Why COVID-19 is raging through Chicago’s black neighborhoods — and what must be done
Seventy-two percent of Chicagoans who have died of COVID-19 are African American. Social and economic factors play a role.
Monday brought another grim statistic about the coronavirus to Chicago: African Americans are catching the disease and dying from it at an alarmingly higher rate than the rest of us.
It is indeed, as Mayor Lori Lightfoot said, a “public health red alarm.” Seventy-two percent of those who have died of COVID-19 in Chicago as of Sunday were black, though the city’s African American population is only about 30 percent. More than half of those who had tested positive are black.
In Cook County, 58% of COVID-19 deaths as of last Friday were of African Americans, who make up just 23% of the county’s population, an analysis by WBEZ found. And in the entire state of Illinois, African Americans now account for 38% of confirmed cases of coronavirus and 41% of deaths, but only 14% of the population.
What’s going on here?
Nothing that should surprise anybody, disheartening as it is.
Health outcomes in the United States have never been fair and equal, not in Chicago or anywhere else. And there has never been health care equity. Black folks have always suffered from higher rates of dangerous medical conditions, such as hypertension and diabetes, that correlate with lower incomes and poorer health care.
On our Coronavirus Data page, you’ll find a collection of graphs, charts and maps tracing the spread of the virus, tracking test results and plotting the impact on individual counties. Check back daily for updated totals.
Even before the pandemic, the life expectancy gap between black and white Chicagoans was nine years. COVID-19 just makes that shameful inequity more obvious.
This is far from just a local embarrassment. In Milwaukee County, Wisconsin, African Americans make up almost 81% of COVID-19 deaths, ProPublica found. In Michigan, 40% of COVID-19 fatalities are African American, the Detroit News reported.
And then there’s predominantly black Orleans Parish in Louisiana, where the COVID-19 infection rate is a shocking 892 per 100,000 people — higher than the rates of New York, Los Angeles, and Miami combined, The Atlantic points out.
Why virus is hurting blacks most
Several social and economic factors help explain why so many more people of color are contracting the virus.
For one, many people of color hold jobs that simply don’t allow for working at home, as so many white collar professionals are doing. Anyone who works as a grocery store clerk, bus driver or a car mechanic can’t practice social distancing to the same extent as a lawyer or corporate executive — or journalist — who can all telecommute.
Only about 1 in 5 black workers, and 1 in 6 Hispanic workers, have jobs that allow them to work from home, an analysis by the Economic Policy Institute found. Among low wage workers overall, the number is even lower: less than one in 10 can telecommute.
Many of these workers, too, rely on public transit, which adds to the risk.
So if you’re a nursing home aide, health care worker or delivery driver, you hop on the bus because you can’t afford not to go to work. And you pray you don’t come in contact with someone else on the bus, or a co-worker or client, who’s carrying the virus.
Lower-wage workers, too, cannot rely on ordering groceries from Instacart, or dinner via GrubHub. It’s too expensive. A trip to the grocery store or maybe a fast food restaurant is the only option — and yet another chance to get sick.

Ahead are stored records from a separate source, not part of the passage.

theorem Incident.withMember_gathers (m : Member) (x : Incident) : Gathers x (x.withMember m) := by
  unfold Incident.withMember
  rw [recount_eq, reopen_eq]
  exact ⟨rfl, rfl, ⟨rfl, rfl⟩, ⟨rfl, rfl⟩, rfl, rfl, rfl, rfl, rfl, rfl⟩

theorem Incident.withCount_gathers (x : Incident) : Gathers x x.withCount := by
  unfold Incident.withCount
  rw [reopen_eq]
  exact ⟨rfl, rfl, ⟨rfl, rfl⟩, ⟨rfl, rfl⟩, rfl, rfl, rfl, rfl, rfl, rfl⟩

theorem Incident.withMember_members (m : Member) (x : Incident) : (x.withMember m).members = insertMember m x.members ∧
    (x.withMember m).unrecorded = x.unrecorded := by
  unfold Incident.withMember
  rw [recount_eq, reopen_eq]
  exact ⟨rfl, rfl⟩

theorem Incident.withMember_ranked (m : Member) (x : Incident) : (x.withMember m).Ranked :=
  recount_ranked fun h => by simpa using congrArg List.length h

theorem Incident.withCount_frame (x : Incident) : x.withCount.members = x.members ∧
    x.withCount.unrecorded = x.unrecorded + 1 ∧ x.withCount.worst = x.worst ∧ x.withCount.cls = x.cls := by
  unfold Incident.withCount
  rw [reopen_eq]
  exact ⟨rfl, rfl, rfl, rfl⟩

theorem joined_eq (c : Setup) (k : CircuitId) (m : Member) (x : Incident) :
    joined c k m x = reweigh c (checkTrip c k (x.withMember m)) := by
  simp only [joined, Incident.withMember, reopen_eq]

/-- R51: a count of +1 below the top. -/
theorem counted_eq (c : Setup) (k : CircuitId) {x : Incident} (h : x.unrecorded < 65535) :
    counted c k x = reweigh c (checkTrip c k x.withCount) := by
  simp only [counted, Incident.withCount, reopen_eq, if_neg (Nat.not_le.2 h)]

theorem counted_of_top {c : Setup} {k : CircuitId} {x : Incident} (h : 65535 ≤ x.unrecorded) : counted c k x = x :=
  if_pos h

/-- The fields of an incident that a trip check, and the urgency computed after it, leave as they were. -/
theorem reweigh_checkTrip_frame (c : Setup) (k : CircuitId) (z : Incident) :
    let y := reweigh c (checkTrip c k z)
    y.members = z.members ∧ y.unrecorded = z.unrecorded ∧ y.worst = z.worst ∧ y.cls = z.cls := by
  dsimp only [reweigh]
  rw [checkTrip_eq]
  exact ⟨rfl, rfl, rfl, rfl⟩

theorem joined_members (c : Setup) (k : CircuitId) (m : Member) (x : Incident) :
    (joined c k m x).members = insertMember m x.members ∧ (joined c k m x).unrecorded = x.unrecorded := by
  obtain ⟨hm, hu, -, -⟩ := reweigh_checkTrip_frame c k (x.withMember m)
  rw [joined_eq]
  exact ⟨hm.trans (x.withMember_members m).1, hu.trans (x.withMember_members m).2⟩

theorem joined_ranked (c : Setup) (k : CircuitId) (m : Member) (x : Incident) : (joined c k m x).Ranked := by
  obtain ⟨hm, -, hw, hc⟩ := reweigh_checkTrip_frame c k (x.withMember m)
  rw [joined_eq]
  exact (x.withMember_ranked m).congr hm hw hc

theorem joined_urgency (c : Setup) (k : CircuitId) (m : Member) (x : Incident) :
    (joined c k m x).urgency = urgencyOf (urgencyInputs c (joined c k m x)) := by
  rw [joined_eq]
  rfl

theorem joined_stirred (c : Setup) (k : CircuitId) (m : Member) (x : Incident) :
    Stirred c k (x.members.length + 1 + x.unrecorded) x (joined c k m x) := by
  have := (x.withMember_gathers m).stirred c k
  rwa [(x.withMember_members m).1, (x.withMember_members m).2, length_insertMember, ← joined_eq] at this

theorem counted_frame (c : Setup) (k : CircuitId) {x : Incident} (h : x.unrecorded < 65535) :
    let y := counted c k x
    y.unrecorded = x.unrecorded + 1 ∧ y.members = x.members ∧ y.worst = x.worst ∧ y.cls = x.cls ∧
      y.urgency = urgencyOf (urgencyInputs c y) := by
  obtain ⟨hm, hu, hw, hc⟩ := reweigh_checkTrip_frame c k x.withCount
  obtain ⟨hm', hu', hw', hc'⟩ := x.withCount_frame
  rw [counted_eq c k h]
  exact ⟨hu.trans hu', hm.trans hm', hw.trans hw', hc.trans hc', rfl⟩

theorem counted_stirred (c : Setup) (k : CircuitId) {x : Incident} (h : x.unrecorded < 65535) :
    Stirred c k (x.members.length + (x.unrecorded + 1)) x (counted c k x) := by
  have := x.withCount_gathers.stirred c k
  rwa [x.withCount_frame.1, x.withCount_frame.2.1, ← counted_eq c k h] at this

/-- A new circuit incident, joined or counted on, keeps its subject and the time at which it is opened. -/
theorem Stirred.opened {c : Setup} {k : CircuitId} {n : Nat} {x y : Incident} (h : Stirred c k n x y) :
    y.subject = x.subject ∧ y.openedAt = x.openedAt := by
  obtain ⟨hsubject, -, -, hopened, -⟩ := h.kept
  exact ⟨hsubject, hopened⟩

/-! ## Changes of condition, leaves and counts of -1 (R48, R49, R51) -/

theorem conditionChanged_cases (c : Setup) (asset : Nat) (condition : Condition) (x : Incident) :
    let j := recount (updMember asset (fun m => { m with condition }) x)
    (j.worst = x.worst ∧ j.cls = x.cls ∧ conditionChanged c asset condition x = j) ∨
      ((j.worst ≠ x.worst ∨ j.cls ≠ x.cls) ∧ conditionChanged c asset condition x = reweigh c j) := by
  dsimp only [conditionChanged]
  split_ifs with h
  · exact .inl ⟨h.1, h.2, rfl⟩
  · exact .inr ⟨not_and_or.1 h, rfl⟩

theorem restoreNow_of_ne {c : Setup} (h : c.active.params.closeDelay ≠ 0) (x : Incident) : restoreNow c x = { x with
    state := .restored, restoredAt := some c.time, closeDelay := some (c.time + c.active.params.closeDelay)
    urgency := urgencyOf (urgencyInputs c x) } := if_neg h

theorem restoreNow_of_zero {c : Setup} (h : c.active.params.closeDelay = 0) (x : Incident) : restoreNow c x = { x with
    state := .closed, restoredAt := some c.time, closeDelay := none, closedAt := some c.time
    urgency := urgencyOf (urgencyInputs c x) } := if_pos h

/-- R49: what a change of condition leaves of an incident as it was, and when the urgency is computed. -/
theorem conditionChanged_frame (c : Setup) (asset : Nat) (condition : Condition) (x : Incident) :
    let y := conditionChanged c asset condition x
    y.members = (x.members.map fun m => if m.asset = asset then { m with condition } else m) ∧
    (x.members ≠ [] → y.Ranked) ∧
    (y.worst = x.worst → y.cls = x.cls → y.urgency = x.urgency) ∧
    (y.worst ≠ x.worst ∨ y.cls ≠ x.cls → y.urgency = urgencyOf (urgencyInputs c y)) ∧
    { y with members := x.members, worst := x.worst, cls := x.cls, urgency := x.urgency } = x := by
  have frame : ∀ j : Incident, j = recount (updMember asset (fun m => { m with condition }) x) →
      j.members = (x.members.map fun m => if m.asset = asset then { m with condition } else m) ∧
      (x.members ≠ [] → j.Ranked) ∧ j.urgency = x.urgency ∧
      { j with members := x.members, worst := x.worst, cls := x.cls, urgency := x.urgency } = x := by
    rintro j rfl
    refine ⟨by rw [recount_eq]; rfl, fun hne => recount_ranked fun h => hne (List.map_eq_nil_iff.1 h),
      by rw [recount_eq]; rfl, by rw [recount_eq]; rfl⟩
  obtain ⟨hm, hr, hu, hx⟩ := frame _ rfl
  rcases conditionChanged_cases c asset condition x with ⟨hw, hc, h⟩ | ⟨hne, h⟩
  · rw [h]
    exact ⟨hm, hr, fun _ _ => hu, fun hne => absurd ⟨hw, hc⟩ (not_and_or.2 hne), hx⟩
  · rw [h]
    exact ⟨hm, fun hl => (hr hl).congr rfl rfl rfl, fun hw hc => absurd ⟨hw, hc⟩ (not_and_or.2 hne), fun _ => rfl, hx⟩

/-- R48: the incident without a member, before its urgency is computed. -/
def Incident.withoutMember (asset : Nat) (x : Incident) : Incident :=
  recount { x with members := x.members.filter fun m => decide (m.asset ≠ asset) }

/-- R48: a leave that takes the last fault of a circuit incident at fault. -/
def Incident.EmptiedBy (asset : Nat) (x : Incident) : Prop :=
  x.isCircuit = true ∧ x.atFault = true ∧ (x.members.filter fun m => decide (m.asset ≠ asset)) = [] ∧ x.unrecorded = 0

theorem left_of_emptied {c : Setup} {asset : Nat} {x : Incident} (h : x.EmptiedBy asset) :
    left c asset x = restoreNow c (x.withoutMember asset) := by
  obtain ⟨hcirc, hfault, hrest, hu⟩ := h
  refine if_pos ?_
  simp only [Bool.and_eq_true, Bool.not_eq_true', Incident.hasFaults, hrest, hu]
  exact ⟨⟨hcirc, hfault⟩, rfl⟩

theorem left_of_not_emptied {c : Setup} {asset : Nat} {x : Incident} (h : ¬x.EmptiedBy asset) :
    left c asset x = reweigh c (x.withoutMember asset) := by
  refine if_neg fun hc => h ?_
  simp only [Bool.and_eq_true, Bool.not_eq_true', Incident.hasFaults, Bool.or_eq_false_iff, Bool.not_eq_false', List.isEmpty_iff,
    decide_eq_false_iff_not, Nat.pos_iff_ne_zero, not_not] at hc
  obtain ⟨⟨hcirc, hfault⟩, hrest, hu⟩ := hc
  exact ⟨hcirc, hfault, hrest, hu⟩

theorem Incident.withoutMember_eq (asset : Nat) (x : Incident) : x.withoutMember asset = { x with
    members := x.members.filter fun m => decide (m.asset ≠ asset)
    worst := (x.withoutMember asset).worst, cls := (x.withoutMember asset).cls } := by
  unfold Incident.withoutMember
  rw [recount_eq]

theorem restoreNow_urgency (c : Setup) (x : Incident) :
    (restoreNow c x).urgency = urgencyOf (urgencyInputs c (restoreNow c x)) := by
  by_cases h : c.active.params.closeDelay = 0
  · rw [restoreNow_of_zero h]
    rfl
  · rw [restoreNow_of_ne h]
    rfl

Health conditions create more risk
Meanwhile, African Americans are more likely to suffer from underlying health conditions — high blood pressure, diabetes, heart disease, asthma and other respiratory problems — that can make COVID-19 more deadly.
Consider Illinois’ first victim of COVID-19, 61-year-old Patricia Frieson.

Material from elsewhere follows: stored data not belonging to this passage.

-- ==== Sys2Proof/Decode.lean ====
section
/-!
DEFINITION. Words and commands. No row of spec/opcode_table.json gives bits, so no word spells a command (log 5, DEDUCED).
-/
namespace Sys2Proof

/-- The command that a word spells by the table's bits: none. -/
def decodeTableWord (_nbits _w : Nat) : Option Instr := none

end Sys2Proof
end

A retired African American nurse from Auburn Gresham, Frieson suffered from asthma and developed breathing problems that led to her death. Her sister, 63-year-old Wanda Bailey, also died of COVID-19; she had hypertension, heart disease and chronic lung problems.
Among all Chicagoans who have died from the virus, 97% suffered from underlying health problems, city data show.
What’s to be done?
Mayor Lightfoot on Monday presented a city plan essentially aimed at getting the message out more forcefully in communities of color and monitoring cases early. There will be more outreach workers. There will be more well-being checks.

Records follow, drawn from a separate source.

def regRows13 : List RegRow :=
  [ ⟨0x2000210, [(8, 0x200000)], .view, 0, 0, 0, 0⟩,
    ⟨0x2000214, [(8, 0x200000)], .word, 0, 0, 0, 0⟩,
    ⟨0x2000218, [(8, 0x200000)], .word, 0, 0, 0, 0⟩,
    ⟨0x200021c, [(8, 0x200000)], .word, 0, 0, 0, 0⟩,
    ⟨0x2000220, [(8, 0x200000)], .word, 0, 0, 0xffffffff, 0⟩,
    ⟨0x2000224, [(8, 0x200000)], .word, 0, 0, 0xffffffff, 0⟩,
    ⟨0x2008000, [(8, 0x200000)], .word, 0, 0, 0, 1⟩,
    ⟨0x2008004, [(8, 0x200000)], .view, 0, 0, 0, 0⟩,
    ⟨0x2008008, [(8, 0x200000)], .word, 0x3fff00ff, 0, 0, 0⟩,
    ⟨0x200800c, [(8, 0x200000)], .view, 0, 0, 0, 0⟩,
    ⟨0x2008010, [(8, 0x200000), (8, 4)], .view, 0, 0, 0, 0⟩,
    ⟨0x2008040, [(8, 0x200000), (16, 8)], .pairView, 0, 0, 0, 0⟩,
    ⟨0x20080c0, [(8, 0x200000)], .word, 0xfff, 0, 0, 0⟩,
    ⟨0x20080c4, [(8, 0x200000), (6, 4)], .view, 0, 0, 0, 0⟩,
    ⟨0x2010000, [(8, 0x200000), (32, 4)], .word, 0, 0, 0xffffffff, 0⟩,
    ⟨0x2010080, [(8, 0x200000), (32, 4)], .word, 0x800000ff, 0, 0, 0⟩,
    ⟨0x2010100, [(8, 0x200000)], .word, 0, 0xffffffff, 0, 0⟩,
    ⟨0x2010104, [(8, 0x200000)], .word, 0x1f, 0, 0, 0x80000000⟩,
    ⟨0x2010108, [(8, 0x200000)], .word, 0xffffffff, 0, 0, 0⟩,
    ⟨0x2010200, [(8, 0x200000)], .word, 0, 0, 0, 0x80000000⟩,
    ⟨0x2010204, [(8, 0x200000)], .word, 0, 0xff, 0, 0⟩,
    ⟨0x2010208, [(8, 0x200000), (8, 8)], .pairRO, 0, 0, 0, 0⟩,
    ⟨0x2010248, [(8, 0x200000)], .word, 0, 0, 0, 0⟩,
    ⟨0x2010260, [(8, 0x200000), (8, 4)], .word, 0, 0, 0, 0⟩ ]

def regRows14 : List RegRow :=
  [ ⟨0x2010280, [(8, 0x200000)], .word, 0, 0, 0, 0⟩,
    ⟨0x2010300, [(8, 0x200000)], .word, 0x8000ffff, 0, 0, 0⟩,
    ⟨0x2100000, [(8, 0x200000), (18, 0x8000), (16, 4)], .word, 0xff, 0, 0, 0⟩,
    ⟨0x2100100, [(8, 0x200000), (18, 0x8000), (16, 8)], .pairCnt, 0, 0, 0, 0⟩,
    ⟨0x2100180, [(8, 0x200000), (18, 0x8000)], .word, 0, 0xffff, 0, 0⟩,
    ⟨0x2100184, [(8, 0x200000), (18, 0x8000)], .word, 0xf, 0, 0, 0x80000000⟩,
    ⟨0x2100188, [(8, 0x200000), (18, 0x8000)], .word, 0xffffffff, 0, 0, 0⟩,
    ⟨0x210018c, [(8, 0x200000), (18, 0x8000)], .word, 0xffff, 0, 0, 0⟩,
    ⟨0xf00, [], .word, 0, 0xfffffffe, 0, 0⟩,
    ⟨0xf04, [], .word, 0, 0, 0xffffffff, 0⟩,
    ⟨0xf08, [], .word, 0, 0, 0, 0⟩,
    ⟨0xf10, [], .pairRO, 0, 0, 0, 0⟩,
    ⟨0xf18, [], .pairRO, 0, 0, 0, 0⟩,
    ⟨0x10f00, [], .word, 0, 0xfffffffe, 0, 0⟩,
    ⟨0x10f04, [], .word, 0, 0, 0xffffffff, 0⟩,
    ⟨0x10f08, [], .word, 0, 0, 0, 0⟩,
    ⟨0x10f10, [], .pairRO, 0, 0, 0, 0⟩,
    ⟨0x10f18, [], .pairRO, 0, 0, 0, 0⟩,
    ⟨0x20f00, [], .word, 0, 0xfffffffe, 0, 0⟩,
    ⟨0x20f04, [], .word, 0, 0, 0xffffffff, 0⟩,
    ⟨0x20f08, [], .word, 0, 0, 0, 0⟩,
    ⟨0x20f10, [], .pairRO, 0, 0, 0, 0⟩,
    ⟨0x20f18, [], .pairRO, 0, 0, 0, 0⟩,
    ⟨0x30f00, [], .word, 0, 0xfffffffe, 0, 0⟩ ]

def regRows15 : List RegRow :=
  [ ⟨0x30f04, [], .word, 0, 0, 0xffffffff, 0⟩,
    ⟨0x30f08, [], .word, 0, 0, 0, 0⟩,
    ⟨0x30f10, [], .pairRO, 0, 0, 0, 0⟩,
    ⟨0x30f18, [], .pairRO, 0, 0, 0, 0⟩,
    ⟨0x100f00, [], .word, 0, 0xfffffffe, 0, 0⟩,
    ⟨0x100f04, [], .word, 0, 0, 0xffffffff, 0⟩,
    ⟨0x100f08, [], .word, 0, 0, 0, 0⟩,
    ⟨0x100f10, [], .pairRO, 0, 0, 0, 0⟩,
    ⟨0x100f18, [], .pairRO, 0, 0, 0, 0⟩,
    ⟨0x180f00, [], .word, 0, 0xfffffffe, 0, 0⟩,
    ⟨0x180f04, [], .word, 0, 0, 0xffffffff, 0⟩,
    ⟨0x180f08, [], .word, 0, 0, 0, 0⟩,
    ⟨0x180f10, [], .pairRO, 0, 0, 0, 0⟩,
    ⟨0x180f18, [], .pairRO, 0, 0, 0, 0⟩,
    ⟨0x200f00, [], .word, 0, 0xfffffffe, 0, 0⟩,
    ⟨0x200f04, [], .word, 0, 0, 0xffffffff, 0⟩,
    ⟨0x200f08, [], .word, 0, 0, 0, 0⟩,
    ⟨0x200f10, [], .pairRO, 0, 0, 0, 0⟩,
    ⟨0x200f18, [], .pairRO, 0, 0, 0, 0⟩,
    ⟨0x300f00, [], .word, 0, 0xfffffffe, 0, 0⟩,
    ⟨0x300f04, [], .word, 0, 0, 0xffffffff, 0⟩,
    ⟨0x300f08, [], .word, 0, 0, 0, 0⟩,
    ⟨0x300f10, [], .pairRO, 0, 0, 0, 0⟩,
    ⟨0x300f18, [], .pairRO, 0, 0, 0, 0⟩ ]

def regRows16 : List RegRow :=
  [ ⟨0x400f00, [], .word, 0, 0xfffffffe, 0, 0⟩,
    ⟨0x400f04, [], .word, 0, 0, 0xffffffff, 0⟩,
    ⟨0x400f08, [], .word, 0, 0, 0, 0⟩,
    ⟨0x400f10, [], .pairRO, 0, 0, 0, 0⟩,
    ⟨0x400f18, [], .pairRO, 0, 0, 0, 0⟩,
    ⟨0x500f00, [], .word, 0, 0xfffffffe, 0, 0⟩,
    ⟨0x500f04, [], .word, 0, 0, 0xffffffff, 0⟩,
    ⟨0x500f08, [], .word, 0, 0, 0, 0⟩,
    ⟨0x500f10, [], .pairRO, 0, 0, 0, 0⟩,
    ⟨0x500f18, [], .pairRO, 0, 0, 0, 0⟩,
    ⟨0x580f00, [], .word, 0, 0xfffffffe, 0, 0⟩,
    ⟨0x580f04, [], .word, 0, 0, 0xffffffff, 0⟩,
    ⟨0x580f08, [], .word, 0, 0, 0, 0⟩,
    ⟨0x580f10, [], .pairRO, 0, 0, 0, 0⟩,
    ⟨0x580f18, [], .pairRO, 0, 0, 0, 0⟩,
    ⟨0x600f00, [(16, 0x8000)], .word, 0, 0xfffffffe, 0, 0⟩,
    ⟨0x600f04, [(16, 0x8000)], .word, 0, 0, 0xffffffff, 0⟩,
    ⟨0x600f08, [(16, 0x8000)], .word, 0, 0, 0, 0⟩,
    ⟨0x600f10, [(16, 0x8000)], .pairRO, 0, 0, 0, 0⟩,
    ⟨0x600f18, [(16, 0x8000)], .pairRO, 0, 0, 0, 0⟩,
    ⟨0x800f00, [], .word, 0, 0xfffffffe, 0, 0⟩,
    ⟨0x800f04, [], .word, 0, 0, 0xffffffff, 0⟩,
    ⟨0x800f08, [], .word, 0, 0, 0, 0⟩,
    ⟨0x800f10, [], .pairRO, 0, 0, 0, 0⟩ ]

def regRows17 : List RegRow :=
  [ ⟨0x800f18, [], .pairRO, 0, 0, 0, 0⟩,
    ⟨0xa00f00, [], .word, 0, 0xfffffffe, 0, 0⟩,
    ⟨0xa00f04, [], .word, 0, 0, 0xffffffff, 0⟩,
    ⟨0xa00f08, [], .word, 0, 0, 0, 0⟩,
    ⟨0xa00f10, [], .pairRO, 0, 0, 0, 0⟩,
    ⟨0xa00f18, [], .pairRO, 0, 0, 0, 0⟩,
    ⟨0xc00f00, [], .word, 0, 0xfffffffe, 0, 0⟩,
    ⟨0xc00f04, [], .word, 0, 0, 0xffffffff, 0⟩,
    ⟨0xc00f08, [], .word, 0, 0, 0, 0⟩,
    ⟨0xc00f10, [], .pairRO, 0, 0, 0, 0⟩,
    ⟨0xc00f18, [], .pairRO, 0, 0, 0, 0⟩,
    ⟨0x1000f00, [], .word, 0, 0xfffffffe, 0, 0⟩,
    ⟨0x1000f04, [], .word, 0, 0, 0xffffffff, 0⟩,
    ⟨0x1000f08, [], .word, 0, 0, 0, 0⟩,
    ⟨0x1000f10, [], .pairRO, 0, 0, 0, 0⟩,
    ⟨0x1000f18, [], .pairRO, 0, 0, 0, 0⟩,
    ⟨0x2000f00, [(8, 0x200000)], .word, 0, 0xfffffffe, 0, 0⟩,
    ⟨0x2000f04, [(8, 0x200000)], .word, 0, 0, 0xffffffff, 0⟩,
    ⟨0x2000f08, [(8, 0x200000)], .word, 0, 0, 0, 0⟩,
    ⟨0x2000f10, [(8, 0x200000)], .pairRO, 0, 0, 0, 0⟩,
    ⟨0x2000f18, [(8, 0x200000)], .pairRO, 0, 0, 0, 0⟩ ]

/-- The whole map. -/
def regRows : List RegRow :=
  regRows0 ++ regRows1 ++ regRows2 ++ regRows3 ++ regRows4 ++ regRows5 ++ regRows6 ++ regRows7 ++
  regRows8 ++ regRows9 ++ regRows10 ++ regRows11 ++ regRows12 ++ regRows13 ++ regRows14 ++ regRows15 ++ regRows16 ++ regRows17

/-- The indices of a register array that the offset `o` from its base falls on, with what is left of the offset. -/
def regIndex : List (Nat × Nat) → Nat → Option (List Nat × Nat)
  | [], o => some ([], o)
  | (count, stride) :: ds, o =>
    if o / stride < count then
      match regIndex ds (o % stride) with
      | some (ix, r) => some (o / stride :: ix, r)
      | none => none
    else none

/-- A register that an offset decodes to: its row, its indices, and whether it is the HI half of a pair. -/
structure RegHit where
  row : RegRow
  ix  : List Nat
  hi  : Bool
  deriving DecidableEq, Repr

/-- Whether the aligned offset `a` is one of the registers of `row`. -/
def RegRow.hit (row : RegRow) (a : Nat) : Option RegHit :=
  if a < row.base then none else
  match regIndex row.dims (a - row.base) with
  | none => none
  | some (ix, r) =>
    let pair := row.kind != .word && row.kind != .view
    if r = 0 then some ⟨row, ix, false⟩
    else if pair && r == 4 then some ⟨row, ix, true⟩
    else none

/-- Which of `rows` the offset decodes to. -/
def regFind : List RegRow → Nat → Option RegHit
  | [], _ => none
  | row :: rows, a =>
    match row.hit a with
    | some h => some h
    | none => regFind rows a

/-- Address decode of BAR0 (10 R544): the register an aligned offset selects, or none. -/
def decodeReg (a : Nat) : Option RegHit := regFind regRows a

/-- Whether `a` is a register of the array at `base`. -/
def isAt (base : Nat) (dims : List (Nat × Nat)) (a : Nat) : Bool :=
  if a < base then false else
  match regIndex dims (a - base) with
  | some (_, 0) => true
  | _ => false

/-- The non-zero reset values of the registers from 0 on, as the register tables give them. -/
def resetLow (a : Nat) : Word :=
  if a == 0x24 then 0x8000041a else -- GLOBAL_TEMP_ALERT
  if a == 0x1004c then 0x64 else -- KEEPER_PWR_CTL
  if a == 0x10000c then 0x3e8 else -- INTC_STRAND_LIMIT
  if isAt 0x101000 [(1024, 4)] a then 0x80000000 else -- INTC_SRC_CFG
  if isAt 0x110008 [(32, 0x1000)] a then 0x1ffff else -- INTC_HT_PRIV_MASK
  if a == 0x300000 then 0x200 else -- RING_WALK_LIMIT
  if a == 0x300010 then 0x200 else -- RING_RX_BACKLOG
  0

/-- The non-zero reset values of the registers from 0x400000 on, as the register tables give them. -/
def resetTime (a : Nat) : Word :=
  if a == 0x400018 then 0x33333333 else -- TIME_REACH_INCR
  if a == 0x40001c then 0x333 else -- TIME_REACH_INCR
  if isAt 0x400108 [(2, 0x100)] a then 0x33333333 else -- TIME_INCR
  if isAt 0x40010c [(2, 0x100)] a then 0x333 else -- TIME_INCR
  if isAt 0x400110 [(2, 0x100)] a then 0xc09 else -- TIME_SERVO_CTL
  if isAt 0x400120 [(2, 0x100)] a then 0x3e800c8 else -- TIME_THRESH
  if isAt 0x400124 [(2, 0x100)] a then 0x144010 else -- TIME_LOCK
  if a == 0x400300 then 0xa0032 else -- TIME_OUT_CTL
  if a == 0x400400 then 0x64 else -- TIME_PPS_CTL
  0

If those sound like pretty basic steps, they are. But then, everything about slowing the spread and beating back the coronavirus is basic. There is no magic cure, though President Trump has been talking up an untested drug, hydroxchloroquine. There is no vaccine.
For now, there is only this: social distancing. And so we once again urge everyone — and perhaps most especially African Americans — to practice social distancing as much as humanly possible. There’s even a reminder on the front cover of our paper every day, above the words Chicago Sun-Times.
We know that’s easy for us to say. We are so aware, and frankly grateful, that we are writing this from the safety of our homes. We know that others cannot.
But we’ll say it again all the same.
As much as possible, just stay home.